/-- R138 for the scalars: after a successful PACK.T, UNPK.T with the same base, span and order gives the value masked to
the width of T. -/
def Obligations.UnpackScalarReturnsWhatWasPacked : Prop :=
  ∀ (s t : State) (rv rd rs1 rs2 : Reg) (ord : ByteOrder), s.Inv → t.status = 0 →
    (exec (.packU8 rv rs1 rs2 ord) s = .next t →
      GivesReg rd (s.num rv % 256) t (exec (.unpkU8 rd rs1 rs2 ord) t)) ∧
    (exec (.packU16 rv rs1 rs2) s = .next t →
      GivesReg rd (s.num rv % 65536) t (exec (.unpkU16 rd rs1 rs2) t)) ∧
    (exec (.packU32 rv rs1 rs2) s = .next t →
      GivesReg rd (s.num rv) t (exec (.unpkU32 rd rs1 rs2) t)) ∧
    (exec (.packF32 rv rs1 rs2) s = .next t →
      GivesReg rd (s.num rv) t (exec (.unpkF32 rd rs1 rs2) t))

/-- R138 for strings, where the span fits OCT as R130 demands (log 5): after a successful PACK.STR, UNPK.STR with the same
base and span returns the bytes before the first zero byte among the `len` bytes packed. -/
def Obligations.UnpackStringReturnsThePackedString : Prop :=
  ∀ (s t : State) (rv rd rs1 rs2 : Reg), s.Inv → 2 * s.num rs2 ≤ s.cfg.no →
    exec (.packStr rv rs1 rs2) s = .next t → t.status = 0 →
    ∃ n ≤ s.num rv,
      (∀ i < n, s.octet i ≠ 0) ∧ (n < s.num rv → s.octet n = 0) ∧
      Completes t (exec (.unpkStr rd rs1 rs2) t) { reg := some rd, oct := fun a => a < n }
        (fun u => u.num rd = n ∧ ∀ i < n, u.octet i = s.octet i)

/-- R138 for octet vectors, where the span fits OCT as R131 demands (log 5): after a successful PACK.OCT, UNPK.OCT with the
same base and span returns the `len` bytes packed, a 0x00 that fills an odd last word, and then, in the words of the span
the vector did not need, the bytes that stood there before (R133). -/
def Obligations.UnpackOctetsReturnsThePackedVector : Prop :=
  ∀ (s t : State) (rv rd rs1 rs2 : Reg), s.Inv → 2 * s.num rs2 ≤ s.cfg.no →
    exec (.packOct rv rs1 rs2) s = .next t → t.status = 0 →
    Completes t (exec (.unpkOct rd rs1 rs2) t) { reg := some rd, oct := fun a => a < 2 * s.num rs2 }
      (fun u => u.num rd = 2 * s.num rs2 ∧ ∀ i < 2 * s.num rs2, u.octet i =
        if i < 2 * ((s.num rv + 1) / 2) then s.paddedOctet (s.num rv) i else s.spanByte (s.num rs1) i)

/-! ## Frame fields -/

/-- R152 to R156, R161, R162, R167: the getters of fields every frame has. -/
def Obligations.HeaderGettersGiveTheirField : Prop :=
  ∀ (s : State) (rd : Reg),
    GivesReg rd (256 * s.byte 0 + s.byte 1) s (exec (.getTid rd) s) ∧
    GivesReg rd (256 * s.byte 2 + s.byte 3) s (exec (.getPid rd) s) ∧
    GivesReg rd (256 * s.byte 4 + s.byte 5) s (exec (.getMlen rd) s) ∧
    GivesReg rd (s.byte 6) s (exec (.getSid rd) s) ∧
    GivesReg rd (s.byte 7 % 128) s (exec (.getFc rd) s) ∧
    GivesReg rd (s.byte 7 / 128) s (exec (.getIsexc rd) s) ∧
    GivesReg rd (if s.dir = true ∧ s.byte 7 < 128 then 1 else 0) s (exec (.getIsreq rd) s) ∧
    GivesReg rd (6 + (256 * s.byte 4 + s.byte 5)) s (exec (.getTcplen rd) s)

/-- R163 to R166 over the layout table R59: GET.HASSA, GET.HASRV, GET.RTULEN and GET.PDULEN of each kind of frame. -/
def Obligations.LayoutGettersFollowTheFrameKind : Prop :=
  ∀ (s : State) (rd : Reg),
    GivesReg rd (match s.kind with
      | .readRequest | .singleWrite | .writeRequest | .writeResponse => 1
      | .exception | .readResponse | .other => 0) s (exec (.getHassa rd) s) ∧
    GivesReg rd (match s.kind with
      | .readResponse | .singleWrite | .writeRequest => 1
      | .exception | .readRequest | .writeResponse | .other => 0) s (exec (.getHasrv rd) s) ∧
    GivesReg rd s.frameLength s (exec (.getRtulen rd) s) ∧
    GivesReg rd (s.frameLength - 3) s (exec (.getPdulen rd) s)
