-- ==== Sys2Proof/Laws/Layout.lean ====
section
/-! SUPPORT. The layout predicates of the model against the kinds of frame of spec/20_memory.md R59: for each kind, the
exception bit, the class and the direction, and from them every derived value. -/

namespace Sys2Proof.Machine

theorem fc7_eq (s : State) : s.fc7 = s.byte 7 % 128 := by
  simp [State.fc7, State.byte, State.bufAt]

theorem bit7_eq : ∀ b : Byte, b.getLsbD 7 = decide (128 ≤ b.toNat) := by decide

theorem exc_eq (s : State) : s.exc = decide (128 ≤ s.byte 7) := bit7_eq _

/-- What a kind of frame says of a direction and a function-code byte. -/
def KindSays (dir : Bool) (b7 : Nat) (k : FrameKind) : Prop :=
  match k with
  | .exception => 128 ≤ b7
  | .readRequest => b7 < 128 ∧ fcClass b7 = .br ∧ dir = true
  | .readResponse => b7 < 128 ∧ fcClass b7 = .br ∧ dir = false
  | .singleWrite => b7 < 128 ∧ fcClass b7 = .sw ∧ bitFn b7 = false
  | .writeRequest => b7 < 128 ∧ fcClass b7 = .mw ∧ dir = true
  | .writeResponse => b7 < 128 ∧ fcClass b7 = .mw ∧ dir = false
  | .other => b7 < 128 ∧ fcClass b7 = .ot

theorem kindOf_says (dir : Bool) (b7 : Nat) : KindSays dir b7 (kindOf dir b7) := by
  unfold kindOf
  split
  · assumption
  · have hb : b7 < 128 := by omega
    split
    · rename_i h
      simp only [List.mem_cons, List.not_mem_nil, or_false] at h
      cases dir <;> rcases h with rfl | rfl | rfl | rfl <;> simp [KindSays, fcClass]
    · split
      · rename_i h
        simp only [List.mem_cons, List.not_mem_nil, or_false] at h
        rcases h with rfl | rfl <;> simp [KindSays, fcClass, bitFn]
      · split
        · rename_i h
          simp only [List.mem_cons, List.not_mem_nil, or_false] at h
          cases dir <;> rcases h with rfl | rfl <;> simp [KindSays, fcClass]
        · rename_i h1 h2 h3
          simp only [List.mem_cons, List.not_mem_nil, or_false] at h1 h2 h3
          refine ⟨hb, ?_⟩
          unfold fcClass
          rw [if_neg (by omega), if_neg (by omega), if_neg (by omega)]

/-- The exception bit, the class and the direction of each kind of frame. -/
theorem kind_says (s : State) :
    match s.kind with
    | .exception => s.exc = true
    | .readRequest => s.exc = false ∧ s.cls = .br ∧ s.req = true
    | .readResponse => s.exc = false ∧ s.cls = .br ∧ s.req = false
    | .singleWrite => s.exc = false ∧ s.cls = .sw
    | .writeRequest => s.exc = false ∧ s.cls = .mw ∧ s.req = true
    | .writeResponse => s.exc = false ∧ s.cls = .mw ∧ s.req = false
    | .other => s.exc = false ∧ s.cls = .ot := by
  have h := kindOf_says s.dir (s.byte 7)
  have hr : s.req = (s.dir && !s.exc) := rfl
  have hc : s.cls = fcClass (s.byte 7 % 128) := by rw [State.cls, fc7_eq]
  rw [hc, hr, exc_eq]
  change match kindOf s.dir (s.byte 7) with | _ => _
  unfold State.kind
  generalize kindOf s.dir (s.byte 7) = k at h
  cases k <;> simp only [KindSays] at h ⊢
  · simpa using h
  all_goals
    obtain ⟨hb, h⟩ := h
    rw [Nat.mod_eq_of_lt hb]
    simp [hb, h]

/-- Outside an exception frame the function code is the whole byte. -/
theorem fc7_of_exc (s : State) (h : s.exc = false) : s.fc7 = s.byte 7 := by
  rw [exc_eq] at h
  rw [fc7_eq]
  have : s.byte 7 < 128 := by simpa using h
  omega

theorem bitFn_iff (fc : Nat) : bitFn fc = true ↔ BitFunction fc := by
  simp [bitFn, BitFunction, or_assoc]

/-! ### The derived values of each kind -/

theorem hasSa_eq (s : State) : s.hasSa = match s.kind with
    | .readRequest | .singleWrite | .writeRequest | .writeResponse => true
    | .exception | .readResponse | .other => false := by
  have h := kind_says s
  cases hk : s.kind <;> simp only [hk] at h <;> simp [State.hasSa, h]

theorem hasRv_eq (s : State) : s.hasRv = match s.kind with
    | .readResponse | .singleWrite | .writeRequest => true
    | .exception | .readRequest | .writeResponse | .other => false := by
  have h := kind_says s
  cases hk : s.kind <;> simp only [hk] at h <;> simp [State.hasRv, h]

theorem rcOff_eq (s : State) : s.rcOff = match s.kind with
    | .readRequest | .writeRequest | .writeResponse => some 10
    | .exception | .readResponse | .singleWrite | .other => none := by
  have h := kind_says s
  cases hk : s.kind <;> simp only [hk] at h <;> simp [State.rcOff, h]

theorem bcOff_eq (s : State) : s.bcOff = match s.kind with
    | .readResponse => some 8
    | .writeRequest => some 12
    | .exception | .readRequest | .singleWrite | .writeResponse | .other => none := by
  have h := kind_says s
  cases hk : s.kind <;> simp only [hk] at h <;> simp [State.bcOff, h]

theorem byteCount_eq (s : State) : s.byteCount = match s.kind with
    | .readRequest | .writeResponse => some 0
    | .singleWrite => some 2
    | .readResponse => some (s.byte 8)
    | .writeRequest => some (s.byte 12)
    | .exception | .other => none := by
  have h := kind_says s
  cases hk : s.kind <;> simp only [hk] at h <;> simp [State.byteCount, h] <;> rfl

theorem registerCount_eq (s : State) : s.registerCount = match s.kind with
    | .readRequest | .writeRequest | .writeResponse => some (256 * s.byte 10 + s.byte 11)
    | .singleWrite => some 1
    | .readResponse => some (if BitFunction (s.byte 7) then s.byte 8 * 8 else s.byte 8 / 2)
    | .exception | .other => none := by
  have h := kind_says s
  cases hk : s.kind <;> simp only [hk] at h <;> simp [State.registerCount, h, be16_toNat]
  rw [fc7_of_exc s h.1]
  by_cases hb : bitFn (s.byte 7) = true
  · rw [if_pos hb, if_pos (by simpa [BitFunction] using (bitFn_iff _).1 hb)]; rfl
  · rw [if_neg hb, if_neg (by simpa [BitFunction] using fun hc => hb ((bitFn_iff _).2 hc))]; rfl

theorem rtuLength_eq (s : State) : s.rtuLength = s.frameLength := by
  have h := kind_says s
  have hc : fcClass s.fc7 = s.cls := rfl
  rw [State.rtuLength, State.bcOrZero, byteCount_eq, State.frameLength, State.storedBc]
  unfold calcRtuLength
  rw [hc]
  cases hk : s.kind <;> simp only [hk] at h <;> simp [h, FrameKind.length]

theorem voff_eq (s : State) : s.voff = match s.kind with
    | .readResponse => some 9
    | .singleWrite => some 10
    | .writeRequest => some 13
    | .exception | .readRequest | .writeResponse | .other => none := by
  have h := kind_says s
  rw [State.voff, hasRv_eq]
  cases hk : s.kind <;> simp only [hk] at h <;> simp [h]

/-- The start and length of the payload (R151, R192): the pair the statements call `values`. -/
theorem values_eq (s : State) : s.values = s.voff.map fun off => (off, s.bcOrZero) := by
  rw [State.values, voff_eq, State.bcOrZero, byteCount_eq]
  cases s.kind <;> rfl

/-- Where the payload lies in BUF: after the header, and below 270 (R64). -/
theorem values_bound {s : State} {off bc : Nat} (h : s.values = some (off, bc)) :
    9 ≤ off ∧ bc < 256 ∧ off + bc < 269 := by
  have h8 := byte_lt s 8
  have h12 := byte_lt s 12
  unfold State.values at h
  split at h <;> simp at h <;> obtain ⟨rfl, rfl⟩ := h <;> omega

/-- The length of a frame: at most 264, and at least 5 where the kind is not `other` (R149, R64). -/
theorem frameLength_le (s : State) : s.frameLength ≤ 264 := by
  have h8 := byte_lt s 8
  have h12 := byte_lt s 12
  unfold State.frameLength State.storedBc FrameKind.length
  cases s.kind <;> simp <;> omega

theorem frameLength_ge (s : State) (h : s.kind ≠ .other) : 5 ≤ s.frameLength := by
  unfold State.frameLength State.storedBc FrameKind.length
  cases hk : s.kind <;> simp_all
  omega

theorem frameLength_lt_two (s : State) : s.frameLength < 2 ↔ s.kind = .other := by
  constructor
  · intro h
    by_contra hk
    have := frameLength_ge s hk
    omega
  · intro h
    simp [State.frameLength, h, FrameKind.length]

end Sys2Proof.Machine
end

*TASK PROMPT*. Since only the total is wanted, work out how many lines of the data above contain "bcOff" and state it alone.

*WRITTEN SOLUTION*. 2